Con este último me encontré pocos años después en el “Immigration Detention Center" de Opa Loca, en septiembre del 61. Lo procesaron allí porque lo rescató un guarda costas en los cayos, al llegar en su bote. Para su suerte entonces no había regulación de “pies secos o mojados”.
En mi primera visita al “Morrillo” no tenía equipo, así que me quedé en la embarcación. Después llevé careta, un “snorkel”, un viejo “rifle” de arponear y “patas de rana” que me prestaron. En esa ocasión ensarté mi primera langosta.
Nunca me he sentido totalmente seguro en otro ambiente que no sea tierra firme y caminando. Amo el mar, pero le tengo profundo respeto. En una ocasión vi una “picuda” (barracuda) enorme como a treinta yardas de distancia. Yo estaba cerca del barco.
Nadé lo más rápido que pude y subí por la borda como un bólido. Me esperaba allí el resto de la partida menos el guía, quien permaneció en el agua sin inmutarse a pesar de nuestros gritos. Durante ese tiempo ensartó varias buenas langostas.

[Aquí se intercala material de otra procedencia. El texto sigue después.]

-- ==== Sys2Proof/WellFormed.lean ====
section
/-! DEFINITION. Which commands are well formed: every operand lies in the range the manual gives what it names. -/
namespace Sys2Proof

/-- The widths of an access that the manual names: 1, 2 and 4 bytes for a plot controller (R226), 4 and 8 for a register (R611). -/
def wfPlotWidth (w : Nat) : Bool := w == 1 || w == 2 || w == 4

/-- What a broadcast item names exists (R366, R377). -/
def BcastItem.wf : BcastItem → Bool
  | .manifest p m _ => decide (p < 8) && decide (m < 16)
  | .entry p m _ _ => decide (p < 8) && decide (m < 16)
  | .leafTable p m _ _ => decide (p < 8) && decide (m < 16)
  | .leaf p m _ l _ => decide (p < 8) && decide (m < 16) && decide (l < 4096)
  | .aborted => true

/-- A memory event names one of an HBM stack's data lanes: stack, pseudo-channel and lane (R572). -/
def MemEvent.wf : MemEvent → Bool
  | .corrected l => decide (l < 16384)
  | _ => true

/-- What the protection reports on the lines a macro-op accesses: device addresses and events (R209, R216). -/
def wfEvents (l : List (Nat × MemEvent)) : Bool := l.all fun e => decide (e.1 < 2 ^ 48) && e.2.wf

/-- A steward-tiled layer names a terrace, a layer type and a model (R276, R475). -/
def wfTiling (l : List (Nat × Nat × Nat × BitVec 256)) : Bool :=
  l.all fun e => decide (e.1 < 32) && decide (e.2.1 < 4) && decide (e.2.2.1 < 16)

/-- A well-formed command. -/
def Instr.wf : Instr → Bool
  | .registerWrite r off size _ => decide (r < 73) && decide (off < 67108864) && (size == 4 || size == 8)
  | .chselWrite r blk _ => decide (r < 73) && decide (blk < 18)
  | .svcPrivateWrite _ => true
  | .adapterLoad src _ _ _ => decide (src < 65)
  | .adapterDigestCheck rec => decide (rec < 131072)
  | .adapterDelete src _ => decide (src < 65)
  | .adapterQuery src _ => decide (src < 65)
  | .adapterPlace src _ => decide (src < 65)
  | .adapterSetPrio src _ => decide (src < 65)
  | .sundialReceiverEnable => true
  | .sundialFrameEnd => true
  | .slewComplete => true
  | .holdover => true
  | .sundialLost => true
  | .cadenceBoundary => true
  | .deadlineExpiry req => decide (req < 262144)
  | .kvTtlCheck => true
  | .scrubPassStart => true
  | .scrubCheck evs => wfEvents evs
  | .fabricBroadcastStart => true
  | .timeForward => true
  | .time port _ _ _ _ => decide (port < 12)
  | .timeFrameMissing port => decide (port < 12)
  | .msgSend plot _ => decide (plot < 2048)
  | .msgRecv plot _ => decide (plot < 2048)
  | .messageDelivery src dst => decide (src < 2056) && decide (dst < 2056)
  | .trlMsgStall src dst => decide (src < 2056) && decide (dst < 2056)
  | .tcntNext plot _ => decide (plot < 2048)
  | .tcntArm plot _ => decide (plot < 2048)
  | .seqPush plot _ => decide (plot < 2048)
  | .seqWait plot _ => decide (plot < 2048)
  | .haloXch plot _ => decide (plot < 2048)
  | .haloTimeout plot => decide (plot < 2048)
  | .genSeed plot _ => decide (plot < 2048)
  | .genRead plot _ => decide (plot < 2048)
  | .mret plot => decide (plot < 2048)
  | .fence plot _ => decide (plot < 2048)
  | .fenceI plot => decide (plot < 2048)
  | .dwinWrite plot _ _ => decide (plot < 2048)
  | .controllerLoad plot rd _ width _ ev => decide (plot < 2048) && decide (rd < 32) && wfPlotWidth width && ev.wf
  | .controllerStore plot _ width _ => decide (plot < 2048) && wfPlotWidth width
  | .storePerform plot ev => decide (plot < 2048) && ev.wf
  | .atomicAdd plot rd _ width ev => decide (plot < 2048) && decide (rd < 32) && wfPlotWidth width && ev.wf
  | .atomicSwap plot rd _ width ev => decide (plot < 2048) && decide (rd < 32) && wfPlotWidth width && ev.wf
  | .atomicCas plot rd _ width ev => decide (plot < 2048) && decide (rd < 32) && wfPlotWidth width && ev.wf
  | .atomicAnd plot rd _ width ev => decide (plot < 2048) && decide (rd < 32) && wfPlotWidth width && ev.wf
  | .atomicOr plot rd _ width ev => decide (plot < 2048) && decide (rd < 32) && wfPlotWidth width && ev.wf
  | .atomicXor plot rd _ width ev => decide (plot < 2048) && decide (rd < 32) && wfPlotWidth width && ev.wf
  | .atomicMaxu plot rd _ width ev => decide (plot < 2048) && decide (rd < 32) && wfPlotWidth width && ev.wf
  | .atomicMinu plot rd _ width ev => decide (plot < 2048) && decide (rd < 32) && wfPlotWidth width && ev.wf
  | .plotStart r => decide (r < 73)
  | .plotStop r => decide (r < 73)
  | .plotCtlStatClr r => decide (r < 73)
  | .plotLoadGo r => decide (r < 73)
  | .plotLoadComplete plot evs => decide (plot < 2048) && wfEvents evs
  | .plotInj r _ => decide (r < 73)
  | .plotMemData r _ _ => decide (r < 73)
  | .plotRetire plot => decide (plot < 2048)
  | .matmul plot _ evs => decide (plot < 2048) && wfEvents evs
  | .adaptShrink plot _ evs => decide (plot < 2048) && wfEvents evs
  | .adaptExpand plot _ evs => decide (plot < 2048) && wfEvents evs
  | .eltwise plot _ evs => decide (plot < 2048) && wfEvents evs
  | .table plot _ evs => decide (plot < 2048) && wfEvents evs
  | .reduce plot _ evs => decide (plot < 2048) && wfEvents evs
  | .softmaxRows plot _ evs => decide (plot < 2048) && wfEvents evs
  | .normRows plot _ evs => decide (plot < 2048) && wfEvents evs
  | .gather plot _ evs => decide (plot < 2048) && wfEvents evs
  | .scatter plot _ evs => decide (plot < 2048) && wfEvents evs
  | .conv1d plot _ evs => decide (plot < 2048) && wfEvents evs
  | .copy plot _ evs => decide (plot < 2048) && wfEvents evs
  | .pad plot _ evs => decide (plot < 2048) && wfEvents evs
  | .barrier plot => decide (plot < 2048)
  | .barrierTimeout plot => decide (plot < 2048)
  | .macroOpComplete plot => decide (plot < 2048)
  | .executionFault plot => decide (plot < 2048)
  | .injectedMacroOp plot evs => decide (plot < 2048) && wfEvents evs
  | .hbmHome r _ => decide (r < 73)
  | .homeChangeComplete granule => decide (granule < 147456)
  | .cfmPageRead page _ => decide (page < 1073741824)
  | .cfmLinkDown port => decide (port < 2)
  | .coldFrameHotEnumeration port _ => decide (port < 2)
  | .sqTailDoorbell fn q _ => decide (fn < 64) && decide (q < 16)
  | .admissionDecision fn q => decide (fn < 64) && decide (q < 16)
  | .holdLimitExpiry fn q => decide (fn < 64) && decide (q < 16)
  | .aging req => decide (req < 262144)
  | .stepBoundary pav _ _ _ tiling => decide (pav < 8) && wfTiling tiling
  | .pavOpen src _ => decide (src < 65)
  | .pavDrain src _ => decide (src < 65)
  | .drainLimitExpiry pav => decide (pav < 8)
  | .commitPoint req => decide (req < 262144)
  | .spillPageWrite req _ evs => decide (req < 262144) && wfEvents evs
  | .pageInRead req => decide (req < 262144)
  | .selection req _ _ => decide (req < 262144)
  | .listLoad src _ _ _ => decide (src < 65)
  | .grammarLoad src _ _ _ => decide (src < 65)
  | .selObjDelete src _ => decide (src < 65)
  | .selCtlClear r => decide (r < 73)
  | .weightSwap src _ => decide (src < 65)
  | .weightQuery src _ => decide (src < 65)
  | .manifestVerify pav model _ => decide (pav < 8) && decide (model < 16)
  | .shardVerify pav model idx _ => decide (pav < 8) && decide (model < 16) && decide (idx < 16384)
  | .shardInPlace pav model idx => decide (pav < 8) && decide (model < 16) && decide (idx < 16384)
  | .leafRestored pav model idx leaf _ => decide (pav < 8) && decide (model < 16) && decide (idx < 16384) && decide (leaf < 4096)
  | .broadcastAnnounce _ => true
  | .broadcastLeaf item => item.wf
  | .shardEndMarker pav model idx => decide (pav < 8) && decide (model < 16) && decide (idx < 16384)
  | .swapUnitVerified pav => decide (pav < 8)
  | .swapUnitCopied pav evs => decide (pav < 8) && wfEvents evs
  | .numberedCodeword port _ _ _ _ _ => decide (port < 12)
  | .linkAck port _ => decide (port < 12)
  | .linkNak port _ => decide (port < 12)
  | .credit port _ _ _ => decide (port < 12)
  | .ready port _ _ _ _ _ _ _ _ => decide (port < 12)
  | .delayReq port _ _ _ => decide (port < 12)
  | .delayRsp port _ _ _ _ => decide (port < 12)
  | .delayReqTimer port _ => decide (port < 12)
  | .laneWindowEnd port lane _ => decide (port < 12) && decide (lane < 8)
  | .laneSwapReq port _ => decide (port < 12)
  | .laneSwap port _ _ => decide (port < 12)
  | .keyRoll port _ => decide (port < 12)
  | .down port _ => decide (port < 12)
  | .reservedControlSymbol port _ => decide (port < 12)
  | .packetSend _ _ => true
  | .put port _ _ _ _ _ => decide (port < 12)
  | .msg port _ _ _ _ _ => decide (port < 12)
  | .ack port _ _ _ _ _ => decide (port < 12)
  | .multicastPacket port _ _ _ _ _ => decide (port < 12)
  | .e2eTimeout _ => true
  | .trainingStart => true
  | .trainingComplete port => decide (port < 12)
  | .lossOfCodewordLock port => decide (port < 12)
  | .retrainAttempt port _ => decide (port < 12)
  | .tvlPortRetrain r => decide (r < 73)
  | .perstAssert => true
  | .perstDeassert => true
  | .configReady => true
  | .functionLevelReset fn => decide (fn < 64)
  | .cqHeadDoorbell fn q _ => decide (fn < 64) && decide (q < 16)
  | .qpEnable r => decide (r < 73)
  | .qpDisable r => decide (r < 73)
  | .qpDisableComplete fn q => decide (fn < 64) && decide (q < 16)
  | .promptReadComplete req _ _ => decide (req < 262144)
  | .eventWrite fn q _ => decide (fn < 64) && decide (q < 16)
  | .coalTimeExpiry fn q => decide (fn < 64) && decide (q < 16)
  | .msixUnmask fn vec => decide (fn < 64) && decide (vec < 32)
  | .reqCancel src _ => decide (src < 65)
  | .devSvcCtlGo r => decide (r < 73)
  | .rstNAssert => true
  | .rstNRelease _ => true
  | .fuseReadComplete _ => true
  | .selfTestComplete _ => true
  | .imageHeaderRead => true
  | .imageVerify _ => true
  | .enterLoading _ _ _ _ _ _ => true
  | .getVersion => true
  | .getCapabilities => true
  | .negotiateAlgorithms => true
  | .getDigests => true
  | .getCertificate slot => decide (slot < 8)
  | .challenge _ => true
  | .getMeasurements block => decide (block < 256)
  | .keyExchange _ => true
  | .finish _ _ => true
  | .heartbeat _ => true
  | .keyUpdate _ => true
  | .endSession _ => true
  | .setFabricMasterKey _ _ => true
  | .zeroise _ => true
  | .debugUnlock _ => true
  | .spdmUnsupportedRequest _ => true
  | .selfTestOnDemand _ => true
  | .entropyHealthFail _ => true
  | .entdaa _ => true
  | .setEndpointId _ => true
  | .getEndpointId => true
  | .getEndpointUuid => true
  | .getMctpVersionSupport => true
  | .getMessageTypeSupport => true
  | .getTid => true
  | .getPldmVersion => true
  | .getPldmTypes => true
  | .getPldmCommands typ => decide (typ < 64)
  | .getPdrRepositoryInfo => true
  | .getPdr _ => true
  | .getSensorReading _ _ => true
  | .getStateSensorReadings _ => true
  | .queryDeviceIdentifiers => true
  | .getFirmwareParameters => true
  | .requestUpdate => true
  | .passComponentTable => true
  | .updateComponent kind => decide (kind < 256)
  | .requestFirmwareData _ _ => true
  | .verifyComplete => true
  | .applyComplete => true
  | .activateFirmware _ _ => true
  | .getStatus => true
  | .cancelUpdateComponent => true
  | .cancelUpdate => true
  | .pldmUnsupportedCommand _ => true
  | .updateTimeout => true
  | .hitlessActivationStart => true
  | .gatehouseServicesResume => true
  | .stewardHandover stw => decide (stw < 8)
  | .stewardResume stw => decide (stw < 8)
  | .resumeTimeout stw => decide (stw < 8)
  | .confirmWindowExpiry => true
  | .hitlessFallbackStart => true
  | .updateAbandoned => true
  | .errCtlHipClr r => decide (r < 73)
  | .errCtlOvfClr r => decide (r < 73)
  | .errRingRd r _ => decide (r < 73)
  | .errHandlerTimeout cls => decide (cls < 5)
  | .persistentLogWrite _ => true
  | .repairRecordWrite _ => true
  | .macResidueFail plot => decide (plot < 2048)
  | .repairCtlRetire r _ => decide (r < 73)
  | .repairCtlLaneClr r _ => decide (r < 73)
  | .agingSample _ => true
  | .devCtlRouteTieClr r => decide (r < 73)
  | .dirCtlClearTieCount r => decide (r < 73)
  | .dirCtlClearColdReads r => decide (r < 73)
  | .dirCtlClearSatCount r => decide (r < 73)
  | .powerSample watts => decide (watts < 1024)
  | .avsSetpointReached => true
  | .avsFault => true
  | .devPwrAvsRetry r => decide (r < 73)
  | .fastCap => true
  | .thermalSample tj => decide (tj < 256)
  | .thermalTrip => true
  | .railUndervoltage => true
  | .aonOscillatorStop => true
  | .tvlRefclkLoss => true
  | .pcieRefclkLoss => true
  | .nandPageProgram r _ _ => decide (r < 73)
  | .nandBlockErase r _ _ => decide (r < 73)
  | .nandMaintComplete _ => true
  | .sundialEdge _ _ _ => true
  | .hbmLaneWindowStart => true
  | .servicePortReady => true
  | .pldmSpdmReady => true
  | .thermNReleaseAfterTrip tj => decide (tj < 256)
  | .lowHalfRead r off => decide (r < 73) && decide (off < 67108864)

end Sys2Proof
end

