/-- A commit point tells the host before it changes any request. -/
theorem emitTokens_frame (s : State) (r : Req) (toks : List Nat) :
    s.emitTokens r toks = { s with out := (s.emitTokens r toks).out, qps := (s.emitTokens r toks).qps } := by
  have hone : ∀ (u : State) (j : Nat), tellToken r toks u j = { u with
      out := (tellToken r toks u j).out, qps := (tellToken r toks u j).qps } := by
    intro u j
    unfold tellToken State.putEvent State.hostOut
    dsimp only
    split <;> split <;> (try split) <;> rfl
  have hall : ∀ (l : List Nat) (u : State), l.foldl (tellToken r toks) u = { u with
      out := (l.foldl (tellToken r toks) u).out, qps := (l.foldl (tellToken r toks) u).qps } := by
    intro l
    induction l with
    | nil => exact fun u => rfl
    | cons j l ih =>
      intro u
      rw [List.foldl_cons, ih, hone u j]
  unfold State.emitTokens
  split
  · rfl
  · exact hall _ s

/-! ### What follows a commit -/

/-- What a commit point has put in a request's record. -/
def committedAs (r q : Req) : Prop :=
  q.out = r.out ∧ q.committed = r.committed ∧ q.draws = r.draws ∧ q.drafts = r.drafts ∧ q.commitLen = r.commitLen
    ∧ q.ending = r.ending

/-- From s to t the commit went on: neither the host nor any other request saw anything of it. -/
structure Follows (i : Nat) (s t : State) : Prop where
  out : t.out = s.out
  qps : t.qps = s.qps
  others : ∀ j, j ≠ i → t.req j = s.req j
  self : committedAs (s.req i) (t.req i)

theorem committedAs_refl (r : Req) : committedAs r r := ⟨rfl, rfl, rfl, rfl, rfl, rfl⟩

theorem Follows.trans {i : Nat} {s t u : State} (h : Follows i s t) (g : Follows i t u) : Follows i s u := by
  obtain ⟨a, b, c, d, e, f⟩ := h.self
  obtain ⟨a', b', c', d', e', f'⟩ := g.self
  exact ⟨g.out.trans h.out, g.qps.trans h.qps, fun j hj => (g.others j hj).trans (h.others j hj),
    a'.trans a, b'.trans b, c'.trans c, d'.trans d, e'.trans e, f'.trans f⟩

theorem Follows.of_reqs_eq {i : Nat} {s t : State} (ho : t.out = s.out) (hq : t.qps = s.qps) (hr : t.reqs = s.reqs) :
    Follows i s t := by
  have hreq : ∀ j, t.req j = s.req j := fun j => by rw [State.req, State.req, hr]
  exact ⟨ho, hq, fun j _ => hreq j, (hreq i).symm ▸ committedAs_refl _⟩

theorem setReq_follows {i : Nat} {s : State} {r : Req} (h : committedAs (s.req i) r) : Follows i s (s.setReq i r) :=
  ⟨rfl, rfl, fun _ hj => State.req_setReq_other _ _ hj, by rw [State.req_setReq]; exact h⟩

theorem Follows.foldl {i : Nat} {α : Type} (f : State → α → State) (hf : ∀ s x, Follows i s (f s x)) (l : List α) (s : State) :
    Follows i s (l.foldl f s) := by
  induction l generalizing s with
  | nil => exact Follows.of_reqs_eq rfl rfl rfl
  | cons x l ih => exact (hf s x).trans (ih _)

theorem writePt_follows (i : Nat) (s : State) : Follows i s (s.writePt i) := by
  have hpt := writePt_onlyWritten s i
  exact Follows.of_reqs_eq (by rw [hpt]) (by rw [hpt]) (by rw [hpt])

theorem moveGrammar_follows (i : Nat) (s : State) (toks : List Nat) : Follows i s (s.moveGrammar i toks) := by
  unfold State.moveGrammar
  dsimp only
  split
  · refine Follows.foldl _ (fun u t => ?_) toks s
    have hgram : ∀ g, Follows i u (u.setReq i { u.req i with gram := g }) := fun g =>
      setReq_follows ⟨rfl, rfl, rfl, rfl, rfl, rfl⟩
    split
    · exact (hgram _).trans (Follows.of_reqs_eq rfl rfl rfl)
    · exact hgram _
  · exact Follows.of_reqs_eq rfl rfl rfl
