/-- The memory form of a CB rotate, shift or SWAP (R380). -/
def shiftAtHl : ShiftOp → Instr
  | .rlc => .rlcAtHl
  | .rrc => .rrcAtHl
  | .rl => .rlAtHl
  | .rr => .rrAtHl
  | .sla => .slaAtHl
  | .sra => .sraAtHl
  | .swap => .swapAtHl
  | .srl => .srlAtHl

/-- BIT b,r (R420): bit number, operand. -/
def bitReg : Fin 8 → Reg8 → Instr
  | 0, .b => .bit0B
  | 0, .c => .bit0C
  | 0, .d => .bit0D
  | 0, .e => .bit0E
  | 0, .h => .bit0H
  | 0, .l => .bit0L
  | 0, .a => .bit0A
  | 1, .b => .bit1B
  | 1, .c => .bit1C
  | 1, .d => .bit1D
  | 1, .e => .bit1E
  | 1, .h => .bit1H
  | 1, .l => .bit1L
  | 1, .a => .bit1A
  | 2, .b => .bit2B
  | 2, .c => .bit2C
  | 2, .d => .bit2D
  | 2, .e => .bit2E
  | 2, .h => .bit2H
  | 2, .l => .bit2L
  | 2, .a => .bit2A
  | 3, .b => .bit3B
  | 3, .c => .bit3C
  | 3, .d => .bit3D
  | 3, .e => .bit3E
  | 3, .h => .bit3H
  | 3, .l => .bit3L
  | 3, .a => .bit3A
  | 4, .b => .bit4B
  | 4, .c => .bit4C
  | 4, .d => .bit4D
  | 4, .e => .bit4E
  | 4, .h => .bit4H
  | 4, .l => .bit4L
  | 4, .a => .bit4A
  | 5, .b => .bit5B
  | 5, .c => .bit5C
  | 5, .d => .bit5D
  | 5, .e => .bit5E
  | 5, .h => .bit5H
  | 5, .l => .bit5L
  | 5, .a => .bit5A
  | 6, .b => .bit6B
  | 6, .c => .bit6C
  | 6, .d => .bit6D
  | 6, .e => .bit6E
  | 6, .h => .bit6H
  | 6, .l => .bit6L
  | 6, .a => .bit6A
  | 7, .b => .bit7B
  | 7, .c => .bit7C
  | 7, .d => .bit7D
  | 7, .e => .bit7E
  | 7, .h => .bit7H
  | 7, .l => .bit7L
  | 7, .a => .bit7A

/-- BIT b,(HL) (R421). -/
def bitAtHl : Fin 8 → Instr
  | 0 => .bit0AtHl
  | 1 => .bit1AtHl
  | 2 => .bit2AtHl
  | 3 => .bit3AtHl
  | 4 => .bit4AtHl
  | 5 => .bit5AtHl
  | 6 => .bit6AtHl
  | 7 => .bit7AtHl

/-- RES b,r (R422): bit number, operand. -/
def resReg : Fin 8 → Reg8 → Instr
  | 0, .b => .res0B
  | 0, .c => .res0C
  | 0, .d => .res0D
  | 0, .e => .res0E
  | 0, .h => .res0H
  | 0, .l => .res0L
  | 0, .a => .res0A
  | 1, .b => .res1B
  | 1, .c => .res1C
  | 1, .d => .res1D
  | 1, .e => .res1E
  | 1, .h => .res1H
  | 1, .l => .res1L
  | 1, .a => .res1A
  | 2, .b => .res2B
  | 2, .c => .res2C
  | 2, .d => .res2D
  | 2, .e => .res2E
  | 2, .h => .res2H
  | 2, .l => .res2L
  | 2, .a => .res2A
  | 3, .b => .res3B
  | 3, .c => .res3C
  | 3, .d => .res3D
  | 3, .e => .res3E
  | 3, .h => .res3H
  | 3, .l => .res3L
  | 3, .a => .res3A
  | 4, .b => .res4B
  | 4, .c => .res4C
  | 4, .d => .res4D
  | 4, .e => .res4E
  | 4, .h => .res4H
  | 4, .l => .res4L
  | 4, .a => .res4A
  | 5, .b => .res5B
  | 5, .c => .res5C
  | 5, .d => .res5D
  | 5, .e => .res5E
  | 5, .h => .res5H
  | 5, .l => .res5L
  | 5, .a => .res5A
  | 6, .b => .res6B
  | 6, .c => .res6C
  | 6, .d => .res6D
  | 6, .e => .res6E
  | 6, .h => .res6H
  | 6, .l => .res6L
  | 6, .a => .res6A
  | 7, .b => .res7B
  | 7, .c => .res7C
  | 7, .d => .res7D
  | 7, .e => .res7E
  | 7, .h => .res7H
  | 7, .l => .res7L
  | 7, .a => .res7A

/-- RES b,(HL) (R423). -/
def resAtHl : Fin 8 → Instr
  | 0 => .res0AtHl
  | 1 => .res1AtHl
  | 2 => .res2AtHl
  | 3 => .res3AtHl
  | 4 => .res4AtHl
  | 5 => .res5AtHl
  | 6 => .res6AtHl
  | 7 => .res7AtHl

/-- SET b,r (R424): bit number, operand. -/
def setReg : Fin 8 → Reg8 → Instr
  | 0, .b => .set0B
  | 0, .c => .set0C
  | 0, .d => .set0D
  | 0, .e => .set0E
  | 0, .h => .set0H
  | 0, .l => .set0L
  | 0, .a => .set0A
  | 1, .b => .set1B
  | 1, .c => .set1C
  | 1, .d => .set1D
  | 1, .e => .set1E
  | 1, .h => .set1H
  | 1, .l => .set1L
  | 1, .a => .set1A
  | 2, .b => .set2B
  | 2, .c => .set2C
  | 2, .d => .set2D
  | 2, .e => .set2E
  | 2, .h => .set2H
  | 2, .l => .set2L
  | 2, .a => .set2A
  | 3, .b => .set3B
  | 3, .c => .set3C
  | 3, .d => .set3D
  | 3, .e => .set3E
  | 3, .h => .set3H
  | 3, .l => .set3L
  | 3, .a => .set3A
  | 4, .b => .set4B
  | 4, .c => .set4C
  | 4, .d => .set4D
  | 4, .e => .set4E
  | 4, .h => .set4H
  | 4, .l => .set4L
  | 4, .a => .set4A
  | 5, .b => .set5B
  | 5, .c => .set5C
  | 5, .d => .set5D
  | 5, .e => .set5E
  | 5, .h => .set5H
  | 5, .l => .set5L
  | 5, .a => .set5A
  | 6, .b => .set6B
  | 6, .c => .set6C
  | 6, .d => .set6D
  | 6, .e => .set6E
  | 6, .h => .set6H
  | 6, .l => .set6L
  | 6, .a => .set6A
  | 7, .b => .set7B
  | 7, .c => .set7C
  | 7, .d => .set7D
  | 7, .e => .set7E
  | 7, .h => .set7H
  | 7, .l => .set7L
  | 7, .a => .set7A

/-- SET b,(HL) (R425). -/
def setAtHl : Fin 8 → Instr
  | 0 => .set0AtHl
  | 1 => .set1AtHl
  | 2 => .set2AtHl
  | 3 => .set3AtHl
  | 4 => .set4AtHl
  | 5 => .set5AtHl
  | 6 => .set6AtHl
  | 7 => .set7AtHl

/-- JP cc (R442). -/
def jpCond : Cond → Word → Instr
  | .nz, a => .jpNz a
  | .z, a => .jpZ a
  | .nc, a => .jpNc a
  | .c, a => .jpC a

/-- JR cc (R445). -/
def jrCond : Cond → Byte → Instr
  | .nz, e => .jrNz e
  | .z, e => .jrZ e
  | .nc, e => .jrNc e
  | .c, e => .jrC e

/-- CALL cc (R447). -/
def callCond : Cond → Word → Instr
  | .nz, a => .callNz a
  | .z, a => .callZ a
  | .nc, a => .callNc a
  | .c, a => .callC a

/-- RET cc (R449). -/
def retCond : Cond → Instr
  | .nz => .retNz
  | .z => .retZ
  | .nc => .retNc
  | .c => .retC

/-- RST t (R451): the target field ttt; the target is 8 × ttt. -/
def rst : Fin 8 → Instr
  | 0 => .rst00
  | 1 => .rst08
  | 2 => .rst10
  | 3 => .rst18
  | 4 => .rst20
  | 5 => .rst28
  | 6 => .rst30
  | 7 => .rst38

/-- The eleven unassigned opcodes of R164, in ascending order. -/
def unassigned : Fin 11 → Instr
  | 0 => .illegalD3
  | 1 => .illegalDB
  | 2 => .illegalDD
  | 3 => .illegalE3
  | 4 => .illegalE4
  | 5 => .illegalEB
  | 6 => .illegalEC
  | 7 => .illegalED
  | 8 => .illegalF4
  | 9 => .illegalFC
  | 10 => .illegalFD

end Instr

end Sys2Proof
end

Cuando al fin regresara con ellas nos brindó una conferencia sobre el tamaño, edad y salud de las barracudas. Dijo que cuando crecen tanto están viejas y “siguatas” (nombre indígena de un envenenamiento de origen marino que puede ser fatal) y que esas nunca persiguen: se alimentan sólo de los peces que naden a su alcance inmediato. Hace años que la artritis no me permite nadar y que no entro al mar fuera de una embarcación, pero sea cual fuere la edad y el tamaño de una barracuda, no la quiero cerca.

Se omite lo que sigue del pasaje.